theorem CommandEffect.inv {c : Command} {s t : State} (h : CommandEffect s c t) (hs : s.Inv) : t.Inv := by
  cases h with
  | init => exact State.initCore_inv hs.params
  | step h => exact step_inv hs h
  | load bytes =>
    rw [State.memWriteAll_frame]
    exact hs.set_mem (s.memWriteAll_wf hs.mem _ bytes)
  | memWrite addr v => exact hs.set_mem (s.memWrite_wf hs.mem _ v)
  | regWrite r v k => exact ⟨hs.params, hs.mem, hs.fb, hs.latch⟩
  | setI v => exact ⟨hs.params, hs.mem, hs.fb, hs.latch⟩
  | unchanged => exact hs

/-- Settles O43: by the effect of the command. -/
theorem commandsKeepTheInvariant : Obligations.CommandsKeepTheInvariant := by
  unfold Obligations.CommandsKeepTheInvariant
  exact fun _ _ _ _ _ hs h => (runCommand_effect h).inv hs

/-- Settles O41: reset is an initialised core on a grid of 64 x 32. -/
theorem resetMeetsTheInvariant : Obligations.ResetMeetsTheInvariant := by
  unfold Obligations.ResetMeetsTheInvariant
  rw [State.reset_eq_initCore]
  exact State.initCore_inv (by decide)

/-! ### What STEP never writes, and the writers of each piece of state -/

theorem exec_mem_index {i : Instr} {s t : State} (h : exec i s = .next t) :
    (∀ a, t.memRead a = s.memRead a) ∧ t.i = s.i ∧ s.SameCore t := by
  obtain ⟨v, pc, fb, he⟩ := exec_next i s
  rw [he] at h
  cases h
  exact ⟨fun _ => rfl, rfl, rfl, rfl⟩

theorem step_mem_index {s t : State} (h : step s = .next t) :
    (∀ a, t.memRead a = s.memRead a) ∧ t.i = s.i ∧ s.SameCore t := by
  obtain ⟨-, ⟨-, rfl⟩ | ⟨-, i, -, he⟩ | ⟨-, -, rfl⟩⟩ := step_cases h
  · exact ⟨fun _ => rfl, rfl, rfl, rfl⟩
  · exact exec_mem_index he
  · exact ⟨s.memRead_raiseIllegal _ _, rfl, rfl, rfl⟩

/-- Settles O25: an instruction writes registers, `pc` and pixels, the exception the latch, a faulted core nothing. -/
theorem stepNeverWritesMemoryOrIndex : Obligations.StepNeverWritesMemoryOrIndex := by
  unfold Obligations.StepNeverWritesMemoryOrIndex
  exact fun _ _ => step_mem_index

/-- Settles O33: by the effect of the command; the clause a command's own write breaks excludes that command. -/
theorem eachStateHasOnlyItsWriters : Obligations.EachStateHasOnlyItsWriters := by
  unfold Obligations.EachStateHasOnlyItsWriters
  intro draw c s t resp h hinit
  cases runCommand_effect h with
  | init => exact absurd rfl hinit
  | step h =>
    obtain ⟨hmem, hi, hcore⟩ := step_mem_index h
    exact ⟨fun hc => absurd rfl hc, fun hc => absurd rfl hc, fun _ => hi, fun _ _ => hmem, hcore⟩
  | load bytes =>
    rw [State.memWriteAll_frame]
    exact ⟨fun _ => ⟨rfl, fun _ => rfl, rfl⟩, fun _ _ _ => rfl, fun _ => rfl, fun hc => absurd rfl (hc bytes), rfl, rfl⟩
  | regWrite r v k =>
    exact ⟨fun _ => ⟨rfl, fun _ => rfl, rfl⟩, fun _ hc => absurd rfl (hc r v), fun _ => rfl, fun _ _ _ => rfl, rfl, rfl⟩
  | setI v =>
    exact ⟨fun _ => ⟨rfl, fun _ => rfl, rfl⟩, fun _ _ _ => rfl, fun hc => absurd rfl (hc v), fun _ _ _ => rfl, rfl, rfl⟩
  | memWrite addr v =>
    exact ⟨fun _ => ⟨rfl, fun _ => rfl, rfl⟩, fun _ _ _ => rfl, fun _ => rfl, fun _ hc => absurd rfl (hc addr v), rfl, rfl⟩
  | unchanged => exact ⟨fun _ => ⟨rfl, fun _ => rfl, rfl⟩, fun _ _ _ => rfl, fun _ => rfl, fun _ _ _ => rfl, rfl, rfl⟩

end Sys2Proof.Machine
end

section
/-! PROOFS. DRW (spec/44_sprite_draw.md R98 to R107) for every grid and edge policy: its pixels, its collision flag, where the
policies place a pixel, and when a sprite can select a cell twice. -/

namespace Sys2Proof.Machine

/-! ### Pixels and places -/

/-- Settles O8: the closed form of the composed sprite, on the framebuffer the invariant makes canonical. -/
theorem drwPixelsAreXorOfSelectedBits : Obligations.DrwPixelsAreXorOfSelectedBits := by
  unfold Obligations.DrwPixelsAreXorOfSelectedBits
  exact fun x y n s hs => ⟨_, execDrw_eq x y n s, lit_of_execDrw hs.fb (execDrw_eq x y n s)⟩

section
variable {p : Params}

theorem place_wrap (h : p.edgePolicy = .wrap) (cx cy : Byte) (r c : Nat) :
    place p cx cy r c = some ((cx.toNat + c) % p.fbWidth, (cy.toNat + r) % p.fbHeight) := by
  simp only [place, h]

theorem place_clip (h : p.edgePolicy = .clip) (cx cy : Byte) (r c : Nat) :
    place p cx cy r c = onGrid p (cx.toNat + c) (cy.toNat + r) := by
  simp only [place, h]

theorem place_wrapOriginClip (h : p.edgePolicy = .wrapOriginClip) (cx cy : Byte) (r c : Nat) :
    place p cx cy r c = onGrid p (cx.toNat % p.fbWidth + c) (cy.toNat % p.fbHeight + r) := by
  simp only [place, h]

end

/-- Settles O12: one equation per policy, and the raw coordinate inside the grid. -/
theorem placeFollowsEdgePolicy : Obligations.PlaceFollowsEdgePolicy := by
  unfold Obligations.PlaceFollowsEdgePolicy
  intro p cx cy r c
  refine ⟨fun h => place_wrap h cx cy r c, fun h hout => ?clip, fun h => place_wrapOriginClip h cx cy r c,
    fun hin => place_of_lt hin.1 hin.2⟩
  case clip => rw [place_clip h, onGrid, if_neg hout]

/-! ### A cell selected at most once -/

/-- Reduction keeps apart the offsets of a window no wider than the grid. -/
theorem offset_eq_of_mod_eq {m k a i j : Nat} (hkm : k ≤ m) (hi : i < k) (hj : j < k) (h : (a + i) % m = (a + j) % m) :
    i = j :=
  Nat.ModEq.eq_of_lt_of_lt (Nat.ModEq.add_left_cancel' a h) (by omega) (by omega)

theorem eq_of_onGrid {p : Params} {u v : Nat} {q : Pixel} (h : onGrid p u v = some q) : (u, v) = q := by
  unfold onGrid at h
  split at h
  · exact Option.some.inj h
  · cases h

/-- Two offsets of one sprite that are placed on the same cell are the same offset (R107). -/
theorem place_inj {p : Params} {cx cy : Byte} {n : Nat} {q : Pixel} {o o' : Nat × Nat} (hn : n ≤ 15)
    (hgrid : p.edgePolicy = .wrap → 8 ≤ p.fbWidth ∧ 15 ≤ p.fbHeight) (ho : o ∈ spriteOffsets n) (ho' : o' ∈ spriteOffsets n)
    (h : place p cx cy o.1 o.2 = some q) (h' : place p cx cy o'.1 o'.2 = some q) : o = o' := by
  obtain ⟨hr, hc⟩ := mem_spriteOffsets.mp ho
  obtain ⟨hr', hc'⟩ := mem_spriteOffsets.mp ho'
  cases hpol : p.edgePolicy with
  | wrap =>
    obtain ⟨hw, hh⟩ := hgrid hpol
    rw [place_wrap hpol] at h h'
    obtain ⟨hx, hy⟩ := Prod.mk.inj (Option.some.inj (h.trans h'.symm))
    exact Prod.ext (offset_eq_of_mod_eq (hn.trans hh) hr hr' hy) (offset_eq_of_mod_eq hw hc hc' hx)
  | clip =>
    rw [place_clip hpol] at h h'
    obtain ⟨hx, hy⟩ := Prod.mk.inj ((eq_of_onGrid h).trans (eq_of_onGrid h').symm)
    exact Prod.ext (Nat.add_left_cancel hy) (Nat.add_left_cancel hx)
  | wrapOriginClip =>
    rw [place_wrapOriginClip hpol] at h h'
    obtain ⟨hx, hy⟩ := Prod.mk.inj ((eq_of_onGrid h).trans (eq_of_onGrid h').symm)
    exact Prod.ext (Nat.add_left_cancel hy) (Nat.add_left_cancel hx)

/-- A predicate that at most one element of a duplicate-free list meets counts at most once. -/
theorem countP_le_one_of_unique {α : Type} [DecidableEq α] {l : List α} (hl : l.Nodup) {f : α → Bool}
    (h : ∀ a ∈ l, ∀ b ∈ l, f a = true → f b = true → a = b) : l.countP f ≤ 1 := by
  by_cases hex : ∃ a ∈ l, f a = true
  · obtain ⟨a, ha, hfa⟩ := hex
    calc l.countP f
      _ ≤ l.countP (· == a) := List.countP_mono_left fun b hb hfb => beq_iff_eq.mpr (h b hb a ha hfb hfa)
      _ ≤ 1 := List.nodup_iff_count_le_one.mp hl a
  · rw [List.countP_eq_zero.mpr fun a ha hfa => hex ⟨a, ha, hfa⟩]
    exact Nat.zero_le 1

/-- Settles O13: the hits are counted over distinct offsets, and no two of them are placed on one cell. -/
theorem spriteHitsEachCellAtMostOnce : Obligations.SpriteHitsEachCellAtMostOnce := by
  unfold Obligations.SpriteHitsEachCellAtMostOnce
  intro p cx cy rows n q hgrid
  rw [spriteHits_eq_countP]
  refine countP_le_one_of_unique (nodup_spriteOffsets n.val) fun o ho o' ho' hhit hhit' => ?_
  simp only [offsetHits, Bool.and_eq_true, decide_eq_true_eq] at hhit hhit'
  exact place_inj (by omega) hgrid ho ho' hhit.2 hhit'.2

/-! ### The collision flag -/

/-- A cell that holds `old` and is selected `hits` times goes from 1 to 0 on the way (R102). -/
def CellCollides (old : Bool) (hits : Nat) : Prop := (old = true ∧ 1 ≤ hits) ∨ 2 ≤ hits

/-- One offset first: it collides itself when it hits a cell that is 1, and leaves the cell as it made it to the later ones. -/
theorem cellCollides_add_toNat (old hit : Bool) (hits : Nat) :
    CellCollides old (hits + hit.toNat) ↔ (hit = true ∧ old = true) ∨ CellCollides (old ^^ hit) hits := by
  unfold CellCollides
  cases hit with
  | false => simp
  | true =>
    cases old with
    | true => simp
    | false =>
      simp only [Bool.toNat_true, Bool.xor_true, Bool.not_false, Bool.false_eq_true, false_and, and_false, false_or, true_and]
      omega

theorem drawPixel_collision (p : Params) (cx cy : Byte) (rows : Nat → Byte) (o : Nat × Nat) (acc : Blit) :
    (drawPixel p cx cy (rows o.1) o.1 o.2 acc).2 = true ↔
      acc.2 = true ∨ ∃ q, offsetHits p cx cy rows q o = true ∧ acc.1.lit q = true := by
  obtain ⟨e, hnone⟩ | ⟨q₀, hbit, hplace, e⟩ := drawPixel_cases p cx cy (rows o.1) o.1 o.2 acc
  · have hmiss (q : Pixel) : offsetHits p cx cy rows q o = false := by
      rcases hnone with h | h <;> simp [offsetHits, h]
    simp [e, hmiss]
  · simp [e, xorCell, offsetHits, hbit, hplace]

/-- Offsets drawn in turn report a collision exactly when some cell collides, or one was reported before. -/
theorem collision_foldl_drawPixel (p : Params) (cx cy : Byte) (rows : Nat → Byte) (os : List (Nat × Nat)) {acc : Blit}
    (hs : acc.1.Pairwise Pixel.Before) :
    (os.foldl (fun acc o => drawPixel p cx cy (rows o.1) o.1 o.2 acc) acc).2 = true ↔
      acc.2 = true ∨ ∃ q, CellCollides (acc.1.lit q) (os.countP (offsetHits p cx cy rows q)) := by
  induction os generalizing acc with
  | nil => simp [CellCollides]
  | cons o os ih =>
    obtain ⟨hs', hlit⟩ := drawPixel_pixels p cx cy rows o hs
    have hcount (q : Pixel) : (o :: os).countP (offsetHits p cx cy rows q) =
        os.countP (offsetHits p cx cy rows q) + (offsetHits p cx cy rows q o).toNat := by
      rw [List.countP_cons]
      cases offsetHits p cx cy rows q o <;> rfl
    rw [List.foldl_cons, ih hs', drawPixel_collision, or_assoc, ← exists_or]
    simp only [hlit, hcount, cellCollides_add_toNat]

/-- The collision flag of a whole sprite in closed form (R102, R107). -/
theorem collision_drawSprite (p : Params) (cx cy : Byte) (rows : Nat → Byte) (n : Nat) {fb : Framebuffer}
    (hs : fb.Pairwise Pixel.Before) :
    (drawSprite p cx cy rows n (fb, false)).2 = true ↔ ∃ q, CellCollides (fb.lit q) (spriteHits p cx cy rows n q) := by
  simp [drawSprite_eq_foldl, collision_foldl_drawPixel p cx cy rows _ (acc := (fb, false)) hs, spriteHits_eq_countP]

theorem flagByte_eq_one_iff (f : Bool) : flagByte f = 0x01#8 ↔ f = true := by
  cases f <;> decide

/-- The register file after DRW: VF holds the collision flag, every other register is kept (R107). -/
theorem readReg_of_execDrw {x y : RegIdx} {n : Fin 16} {s t : State} (h : exec (.drw x y n) s = .next t) (r : RegIdx) :
    t.readReg r = if r = flagReg then flagByte (s.drawn x y n).2 else s.readReg r := by
  rw [execDrw_eq] at h
  cases h
  rw [State.readReg_advancePc, State.readReg_writeFlag, State.readReg_setFb]

/-- Settles O9: VF is the flag of the composed sprite, in closed form. -/
theorem drwCollisionFlag : Obligations.DrwCollisionFlag := by
  unfold Obligations.DrwCollisionFlag
  intro x y n s hs
  obtain ⟨t, ht⟩ : ∃ t, exec (.drw x y n) s = .next t := ⟨_, execDrw_eq x y n s⟩
  refine ⟨t, ht, ?_⟩
  rw [readReg_of_execDrw ht, if_pos rfl, flagByte_eq_one_iff]
  exact collision_drawSprite _ _ _ _ _ hs.fb.1

/-! ### Completion and frame -/

/-- Settles O7: VF's clauses are the register file law, `n = 0` draws the empty sprite, the others are the frame's. -/
theorem drwCompletesAndKeepsTheRest : Obligations.DrwCompletesAndKeepsTheRest := by
  unfold Obligations.DrwCompletesAndKeepsTheRest
  intro x y n s
  obtain ⟨t, ht⟩ : ∃ t, exec (.drw x y n) s = .next t := ⟨_, execDrw_eq x y n s⟩
  have reg := readReg_of_execDrw ht
  refine ⟨t, ht, ?flag, fun hn => ?noRows, fun r hr => by rw [reg, if_neg hr], ?frame⟩
  case flag =>
    rw [reg, if_pos rfl]
    cases (s.drawn x y n).2 with
    | false => exact .inl rfl
    | true => exact .inr rfl
  case noRows =>
    subst hn
    have hdrawn : s.drawn x y 0 = (s.fb, false) := drawSprite_zero _ _ _ _ _
    refine ⟨by rw [reg, if_pos rfl, hdrawn]; rfl, fun q => ?_⟩
    rw [execDrw_eq] at ht
    cases ht
    rw [State.advancePc_fb, State.writeFlag_fb, State.setFb_fb, hdrawn]
  case frame =>
    rw [execDrw_frame ht]
    exact ⟨rfl, rfl, fun _ => rfl, rfl, rfl, rfl⟩

end Sys2Proof.Machine
end

section
/-! PROOFS. ADD's arithmetic law (spec/43_register_add.md R96). -/

namespace Sys2Proof.Machine

/-- Settles O6: the wrapped result and the carry are the remainder and the quotient of the sum by 256. -/
theorem addResultAndCarryAreExactSum : Obligations.AddResultAndCarryAreExactSum := by
  unfold Obligations.AddResultAndCarryAreExactSum
  intro x y s hx
  obtain ⟨t, ht⟩ : ∃ t, exec (.add x y) s = .next t := ⟨_, execAdd_eq x y s⟩
  refine ⟨t, ht, ?_⟩
  rw [readReg_of_execAdd ht, readReg_of_execAdd ht, if_neg hx, if_pos rfl, if_pos rfl, addResult_toNat, flagByte_addCarry]
  have ha := (s.readReg x).isLt
  have hb := (s.readReg y).isLt
  split
  · show _ + 256 * 1 = _
    omega
  · show _ + 256 * 0 = _
    omega

end Sys2Proof.Machine
end

section
/-! PROOFS. Fetch, the fixed point of a jump to itself, and the exception (spec/40_fetch_decode_dispatch.md R77 to R84,
spec/60_exceptions.md R129 to R132). -/

namespace Sys2Proof.Machine

/-! ### Fetch -/

/-- Both bytes of the fetch are read at reduced addresses, so a reduced `pc` finds the same two. -/
theorem State.memRead_mod_4096_add (s : State) (a k : Nat) : s.memRead (a % 4096 + k) = s.memRead (a + k) := by
  rw [← s.memRead_mod_4096 (a % 4096 + k), Nat.mod_add_mod, s.memRead_mod_4096]

/-- Settles O21: the reduced value fits 16 bits, and memory is read modulo 4096 in any case. -/
theorem fetchDependsOnPcModuloMemSize : Obligations.FetchDependsOnPcModuloMemSize := by
  unfold Obligations.FetchDependsOnPcModuloMemSize
  intro s p
  have hp : (BitVec.ofNat 16 (p.toNat % 4096)).toNat = p.toNat % 4096 := by
    rw [BitVec.toNat_ofNat]
    omega
  rw [State.setPc_fetchWord, State.setPc_fetchWord, hp, s.memRead_mod_4096, s.memRead_mod_4096_add]

/-! ### STEP -/

/-- Settles O24: a latched core answers with itself, a running one by what its word decodes to. -/
theorem initializedStepAlwaysAnswers : Obligations.InitializedStepAlwaysAnswers := by
  unfold Obligations.InitializedStepAlwaysAnswers
  exact fun _ => step_answers

/-- A `pc` below 4096 is itself a jump target, and its jump is the word 0x1000 + `pc` (R60, R63). -/
theorem encode_jp_setWidth {pc : Word} (h : pc.toNat < 4096) : encode (.jp (pc.setWidth 12)) = 0x1000#16 + pc := by
  apply BitVec.eq_of_toNat_eq
  rw [encode_jp_toNat, BitVec.toNat_setWidth, BitVec.toNat_add, BitVec.toNat_ofNat]
  omega

theorem jumpTarget_setWidth {pc : Word} (h : pc.toNat < 4096) : jumpTarget (pc.setWidth 12) = pc := by
  apply BitVec.eq_of_toNat_eq
  rw [jumpTarget_toNat, BitVec.toNat_setWidth]
  omega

• Your assignment: Within the data above, the span starting at the line containing "induction os generalizing acc with" and ending at the line containing "rw [List.foldl_cons, ih" is to be retyped exactly, with no other lines.

• Final answer:
  induction os generalizing acc with
  | nil => simp [CellCollides]
  | cons o os ih =>
    obtain ⟨hs', hlit⟩ := drawPixel_pixels p cx cy rows o hs
    have hcount (q : Pixel) : (o :: os).countP (offsetHits p cx cy rows q) =
        os.countP (offsetHits p cx cy rows q) + (offsetHits p cx cy rows q o).toNat := by
      rw [List.countP_cons]
      cases offsetHits p cx cy rows q o <;> rfl
    rw [List.foldl_cons, ih hs', drawPixel_collision, or_assoc, ← exists_or]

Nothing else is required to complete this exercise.